EXERCISE DATA —
-- ==== Sys2Proof/Machine/Access.lean ====
section
/-!
DEFINITION. Global accesses: translation of lanes, walks and the TLB (R353-R357), translation faults and the operand log
(R248, R340, R358), and the requests of lanes that translate (R55).
-/

namespace Sys2Proof.Machine

open Sys2Proof

/-! ### Walks -/

/-- Walks in flight of a seat on a core. -/
def State.walksOf (s : State) (seat core : Nat) : List Walk := s.walks.filter fun w => w.seat == seat && w.core == core
def State.findWalk (s : State) (id : Nat) : Option Walk := s.walks.find? fun w => w.id == id
def State.mapWalk (s : State) (id : Nat) (f : Walk → Walk) : State :=
  { s with walks := s.walks.map fun w => if w.id = id then f w else w }

/-- The read of the walk's next entry, as a load of the seat (R353). -/
def State.readEntry (s : State) (w : Walk) : State :=
  let a := w.table + 8 * levelIndex w.va w.level
  s.request { id := 0, owner := w.id, age := w.age, seat := w.seat, core := w.core, kind := .walk, place := Phys.line (.dev a), va := a } 0

/-- Start waiting walks of a seat on a core, oldest first, while fewer than 4 are in flight (R356). A walk that has ended and waits for
the host's translation is not in flight. -/
def State.startWalks (s : State) (seat core : Nat) : State :=
  let run := ((s.walksOf seat core).filter fun w => w.started && !w.ats).length
  (((s.walksOf seat core).filter fun w => !w.started).take (4 - run)).foldl (fun s w =>
    (s.mapWalk w.id fun w => { w with started := true }).readEntry w) s

/-- Issue order of the word that met a translation. -/
def FaultOwner.age (ow : FaultOwner) (s : State) : Nat :=
  match ow with
  | .op id => id
  | .piece id => id
  | _ => s.nextOp

/-- A miss joins the walk in flight of its page, or begins one (R356). -/
def State.joinWalk (s : State) (seat core asid va : Nat) (write : Bool) (ow : FaultOwner) (lanes : LaneMask) : State :=
  match (s.walksOf seat core).find? fun w => w.asid == asid && w.va / 4096 == va / 4096 && !w.ats with
  | some w => s.mapWalk w.id fun w => { w with waiters := w.waiters ++ [(ow, lanes)] }
  | none =>
    let (id, s) := s.fresh
    let w : Walk := { id := id, seat := seat, core := core, asid := asid, va := va, write := write, age := ow.age s, table := rootOf s s.mem asid, waiters := [(ow, lanes)] }
    ({ s with walks := s.walks ++ [w] }).startWalks seat core

/-! ### The TLB (R354, R355) -/

/-- Entries a seat's part of a core's TLB holds; the whole of a wholly granted core. -/
def Seat.tlbSize (x : Seat) (core : Nat) : Nat :=
  match x.core? core with
  | some r => if r.grant then 2048 else 64 * r.tlbu
  | none => 0
/-- The least recently used entry. -/
def lruEntry : List TlbEntry → Option TlbEntry
  | [] => none
  | e :: es =>
    match lruEntry es with
    | none => some e
    | some f => if f.stamp < e.stamp then some f else some e
/-- Fill an entry into a core's part. -/
def Seat.fillTlb (x : Seat) (e : TlbEntry) : Seat :=
  let ls := x.tlb.filter fun f => !(f.core == e.core && f.asid == e.asid && f.vbase == e.vbase)
  if x.tlbSize e.core = 0 then { x with tlb := ls }
  else if (ls.filter fun f => f.core == e.core).length < x.tlbSize e.core then { x with tlb := ls ++ [e] }
  else match lruEntry (ls.filter fun f => f.core == e.core) with
    | some v => { x with tlb := (ls.filter fun f => f != v) ++ [e] }
    | none => { x with tlb := ls ++ [e] }

/-- An access through a TLB entry: it is used, and every 256th raises the field of its kind again (R354). -/
def State.countAccess (s : State) (seat core asid va : Nat) (write : Bool) : State :=
  match s.findSeat seat with
  | none => s
  | some x =>
    match x.tlbAt core asid va with
    | none => s
    | some e =>
      let (k, s) := s.fresh
      let f := { e with uses := e.uses + 1, stamp := k }
      let s := s.mapSeat seat fun x => { x with tlb := x.tlb.map fun h => if h = e then f else h }
      if f.uses % 256 = 0 then s.raiseHeat seat core e.leafAddr write else s

/-! ### Lanes -/

/-- What an operation asks of its pages (R352). -/
def wantOf : OpKind → Want
  | .store _ _ => .write
  | .atomic _ _ _ => .both
  | .ring _ _ => .write
  | _ => .read
/-- It is a write for heat and faults. -/
def Want.writes : Want → Bool
  | .read => false
  | .fetch => false
  | _ => true

/-- The hint of the word at hand travels in the operation's word, bits [1:0] (R246). -/
def hintOf (w : W32) : Hint :=
  let m := fld w.toNat 30 24
  if 0x50 ≤ m ∧ m ≤ 0x52 then (if fld w.toNat 1 0 = 1 then .nt else if fld w.toNat 1 0 = 2 then .keep else .normal) else .normal

/-- The request kind of an operation. -/
def reqKindOf : OpKind → ReqKind
  | .store _ _ => .store
  | .atomic _ _ _ => .atomic
  | _ => .load

/-- Insert a number into a rising list. -/
def insertNat (n : Nat) : List Nat → List Nat
  | [] => [n]
  | m :: ms => if n < m then n :: m :: ms else if n = m then m :: ms else m :: insertNat n ms
/-- The distinct numbers of a list, rising. -/
def distinct (l : List Nat) : List Nat := l.foldr insertNat []

/-- Begin the charged wait of an operation for a kind of event (R21, R356); one that stands is open again, since its outside party has
more to do. -/
def State.chargeOp (s : State) (o : Op) (ow : FaultOwner) (event c : Nat) (va : Nat) : State :=
  if (s.waitsOf o.seat ow).any fun w => w.event == event then
    s.mapSeat o.seat fun x => { x with waits := x.waits.map fun w => if w.owner = ow ∧ w.event = event then { w with doneAt := none } else w }
  else (s.charge o.seat { id := 0, event := event, core := o.core, t0 := o.t0, due := 0, owner := ow, detail := BitVec.ofNat 64 va } c).2

/-- Send the requests of an operation's translated lanes: one for each line, in ascending address order, on consecutive
cycles (R55). Lanes in host or peer memory begin a charged wait (R21, R412). An access through a TLB entry counts in it, a walk's
reuse too (R354); `walk`: the walk that translated the lanes; `fills`: the first of them is the access whose fill is its raise (log 61). -/
def State.sendLanes (s : State) (id : Nat) (pages : List (Nat × Page)) (asid : Nat) (tlb : Nat → Bool) (walk : Nat := 0) (fills : Bool := false) :
    State :=
  match s.findOp id with
  | none => s
  | some o =>
    let va (L : Nat) := SMap.get 0 o.addr L
    let mask (l : List (Nat × Page)) : LaneMask := l.foldl (fun m q => m ||| (1#32 <<< q.1)) 0
    let s := s.mapOp id fun o => { o with walking := o.walking &&& ~~~mask pages }
    let count (s : State) (L k : Nat) : State := if tlb L && !(fills && k == 0) then s.countAccess o.seat o.core asid (va L) (wantOf o.kind).writes else s
    match o.kind, pages with
    | .touch, (L, _) :: _ => (count s L 0).mapOp id fun o => o.markDone (mask pages)
    | .ring i (.board h _ w), (L, p) :: _ =>
      (count s L 0).mapOp id fun o => { o.markDone (mask pages) with kind := .ring i (.board h p.place w) }
    | _, _ =>
      (distinct (pages.map fun q => va q.1 / 128)).zipIdx.foldl (fun s lk =>
        let mine := pages.filter fun q => va q.1 / 128 == lk.1
        match mine with
        | [] => s
        | (L, p) :: _ =>
          let s := count s L lk.2
          let s := if p.place.isDev then s else s.chargeOp o (.op id) 3 Config.chargeHost (va L)
          let s := s.mapOp id fun o => { o with pending := o.pending + 1 }
          let plain := p.ord < 2 && !p.com && tlb L
          s.request { id := 0, owner := id, age := id, seat := o.seat, core := o.core, kind := reqKindOf o.kind, place := p.place.line, va := va L, lanes := mask mine, hint := if plain then hintOf o.word else .normal, com := p.com, ord := p.ord, walk := walk } lk.2) s

/-- The deferred trap an operation owes after a further fault: the lower kind code (R7, R332). -/
def Op.worse (o : Op) (k : TrapKind) : TrapKind :=
  match o.bad with
  | some j => if trapCode j < trapCode k then j else k
  | none => k
/-- Lanes are refused: AccessFault is owed once the word's other lanes have performed or are logged (R248). -/
def State.refuse (s : State) (id : Nat) (m : LaneMask) : State :=
  if m = 0 then s
  else
    (s.mapOp id fun o => { o with walking := o.walking &&& ~~~m, refused := o.refused ||| m, bad := some (o.worse .accessFault) }).enterLog id

/-- Nothing but this waits at the memory-service core: no fault that firmware has still to take up, and no move of a page (R406, R362). -/
def State.serviceIdle (s : State) : Bool :=
  s.faults.all (·.forwarded) && !(s.agenda.any fun e => match e.2 with
    | .pageMigration _ _ _ => decide (e.1 ≤ s.g + 1)
    | _ => false)
/-- Record a translation fault; firmware takes it up after a time the spec leaves open, for a staged page within 4,096 cycles when nothing else
waits, once for a page of a seat (R356, R358, R406, log 5). -/
def State.recordFault (s : State) (seat asid va : Nat) (write fetch : Bool) (ow : FaultOwner) : State :=
  let (id, s) := s.fresh
  let known := s.faults.any fun f => f.seat == seat && f.asid == asid && f.va / 4096 == va / 4096
  let r : FaultRec := { id := id, seat := seat, asid := asid, va := va, write := write, fetch := fetch, owner := ow, vf := ((s.findSeat seat).map (·.vf)).getD 0 }
  let idle := s.serviceIdle && match s.walkNow asid va with
    | .absent level w _ => staged level w
    | _ => false
  let s := { s with faults := s.faults ++ [r] }
  if known then s
  else
    let (d, s) := s.draw
    s.at (s.g + if idle then d % 4096 else d) (.faultService id)

/-- Lanes of an operation met a translation fault: they enter the operand log, and the charged wait begins (R248). -/
def State.faultLanes (s : State) (id : Nat) (m : LaneMask) (asid va : Nat) : State :=
  match s.findOp id with
  | none => s
  | some o =>
    let s := s.mapOp id fun o => { o with walking := o.walking &&& ~~~m, logged := o.logged ||| m, faulted := o.faulted ||| m }
    let s := s.enterLog id
    let s := s.chargeOp o (.op id) 1 Config.chargeFault va
    s.recordFault o.seat asid va (wantOf o.kind).writes false (.op id)

/-- Translate lanes of an operation: extents, then the TLB; a miss walks (R353). -/
def State.translate (s : State) (id : Nat) (lanes : LaneMask) : State :=
  match s.findOp id with
  | none => s
  | some o =>
    match s.getTeam o.team with
    | none => s
    | some t =>
      let va (L : Nat) := SMap.get 0 o.addr L
      let lv : Level := if o.sup then .supervisor else .user
      let ext (L : Nat) : Bool := (lookExtent t (va L) .read).isSome
      let look (L : Nat) : Look := s.look t lv (va L) (wantOf o.kind)
      let found := (lanesOf lanes).filterMap fun L => match look L with
        | .ok p => some (L, p)
        | _ => none
      let refused := maskOf fun L => lanes.getLsbD L && look L == .refused
      let miss := (lanesOf lanes).filter fun L => look L == .miss
      let s := s.mapOp id fun o => { o with walking := o.walking ||| maskOf fun L => miss.contains L }
      let s := (s.refuse id refused).sendLanes id found t.region.asid fun L => !ext L
      (distinct (miss.map fun L => va L / 4096)).foldl (fun s pg =>
        let m := maskOf fun L => miss.contains L && va L / 4096 == pg
        s.joinWalk o.seat o.core t.region.asid (va (lowestLane m)) (wantOf o.kind).writes (.op id) m) s

/-- A walk's leaf answers lanes of an operation (R352, R353). -/
def State.answerLanes (s : State) (id : Nat) (m : LaneMask) (asid level : Nat) (w : W64) (walk : Nat) (fills : Bool) : State :=
  match s.findOp id with
  | none => s
  | some o =>
    let lv : Level := if o.sup then .supervisor else .user
    if permits w lv (wantOf o.kind) then
      s.sendLanes id ((lanesOf m).map fun L =>
        (L, { place := leafPlace level w (SMap.get 0 o.addr L), ord := leafOrd w, com := leafBit w 8 })) asid (fun _ => true) walk fills
    else s.refuse id m

/-! ### Launching an access -/

/-- The group runs in portable mode (R396). -/
def Team.portable (t : Team) : Bool := t.mode.port

/-- The next write of a lane after a release fence is a release at the fence's scope (R137); the fence is spent for those
lanes. -/
def Group.spendFence (g : Group) (m : LaneMask) : Group :=
  { g with fences := g.fences.map fun f => if f.rel then { f with lanes := f.lanes &&& ~~~m } else f }
/-- A release fence still waits for the next write of one of the lanes. -/
def Group.fenceHolds (g : Group) (m : LaneMask) : Bool := g.fences.any fun f => f.rel && f.lanes &&& m != 0

/-- Place a memory operation: a write after a release fence, and a release, are held until the older writes of the group
have performed (R423), and in a local space so is an access to the bytes of one that is held (R135); in portable mode writes are
buffered until the commit (R397). A scalar write is the next write of every lane of its split (R129, R137). Answers the operation's
identifier. -/
def State.placeOp (s : State) (o : Op) : Nat × State :=
  let id := s.nextOp
  let t := s.cur.team
  let g := s.cur.group
  let w := o.isWrite
  let m := if o.threads = 0 then o.active else o.threads
  let rel := o.rel || (w && g.fenceHolds m)
  let held := !t.portable && ((rel && s.writesBefore t.id g.gid id) || s.heldBehind { o with id := id, team := t.id, gid := g.gid })
  let s := s.launchOp { o with rel := rel, held := held, buffered := w && t.portable }
  let s := if w then s.onGroup fun g => g.spendFence m else s
  let s := if o.rel then s.onGroup fun g => { g with lastRel := id } else s
  (id, if w && t.portable then s.onGroup fun g => { g with effects := g.effects ++ [id] } else s)

/-- Mark a destination as pending on an operation (R44). Vector register n has key 128 + n. -/
def State.pend (s : State) (id : Nat) (keys : List Nat) : State :=
  s.onGroup fun g => { g with board := { g.board with busy := g.board.busy ++ keys.map fun k => (k, id) } }
/-- Scoreboard keys of a destination. -/
def destKeys : Dest → List Nat
  | .none => []
  | .vec d pair => (regs d pair).map (128 + ·)
  | .scal d => if d = 0 then [] else [d]

/-- Launch a global access of the word at hand. -/
def State.launchGlobal (s : State) (o : Op) : State :=
  let (id, s) := s.placeOp o
  let s := s.pend id (destKeys o.dest)
  match s.findOp id with
  | some o => if o.buffered then s else (s.translate id o.active).checkOp id
  | none => s

end Sys2Proof.Machine
end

TASK BRIEF — Repeat only what lies between the first line of the data and the line containing "match (s.walksOf seat", both of those lines included, exactly as it stands.

RESPONSE AREA —
-- ==== Sys2Proof/Machine/Access.lean ====
section
/-!
DEFINITION. Global accesses: translation of lanes, walks and the TLB (R353-R357), translation faults and the operand log
(R248, R340, R358), and the requests of lanes that translate (R55).
-/

namespace Sys2Proof.Machine

open Sys2Proof

/-! ### Walks -/

/-- Walks in flight of a seat on a core. -/
def State.walksOf (s : State) (seat core : Nat) : List Walk := s.walks.filter fun w => w.seat == seat && w.core == core
def State.findWalk (s : State) (id : Nat) : Option Walk := s.walks.find? fun w => w.id == id
def State.mapWalk (s : State) (id : Nat) (f : Walk → Walk) : State :=
  { s with walks := s.walks.map fun w => if w.id = id then f w else w }

/-- The read of the walk's next entry, as a load of the seat (R353). -/
def State.readEntry (s : State) (w : Walk) : State :=
  let a := w.table + 8 * levelIndex w.va w.level
  s.request { id := 0, owner := w.id, age := w.age, seat := w.seat, core := w.core, kind := .walk, place := Phys.line (.dev a), va := a } 0

/-- Start waiting walks of a seat on a core, oldest first, while fewer than 4 are in flight (R356). A walk that has ended and waits for
the host's translation is not in flight. -/
def State.startWalks (s : State) (seat core : Nat) : State :=
  let run := ((s.walksOf seat core).filter fun w => w.started && !w.ats).length
  (((s.walksOf seat core).filter fun w => !w.started).take (4 - run)).foldl (fun s w =>
    (s.mapWalk w.id fun w => { w with started := true }).readEntry w) s

/-- Issue order of the word that met a translation. -/
def FaultOwner.age (ow : FaultOwner) (s : State) : Nat :=
  match ow with
  | .op id => id
  | .piece id => id
  | _ => s.nextOp

/-- A miss joins the walk in flight of its page, or begins one (R356). -/
def State.joinWalk (s : State) (seat core asid va : Nat) (write : Bool) (ow : FaultOwner) (lanes : LaneMask) : State :=
  match (s.walksOf seat core).find? fun w => w.asid == asid && w.va / 4096 == va / 4096 && !w.ats with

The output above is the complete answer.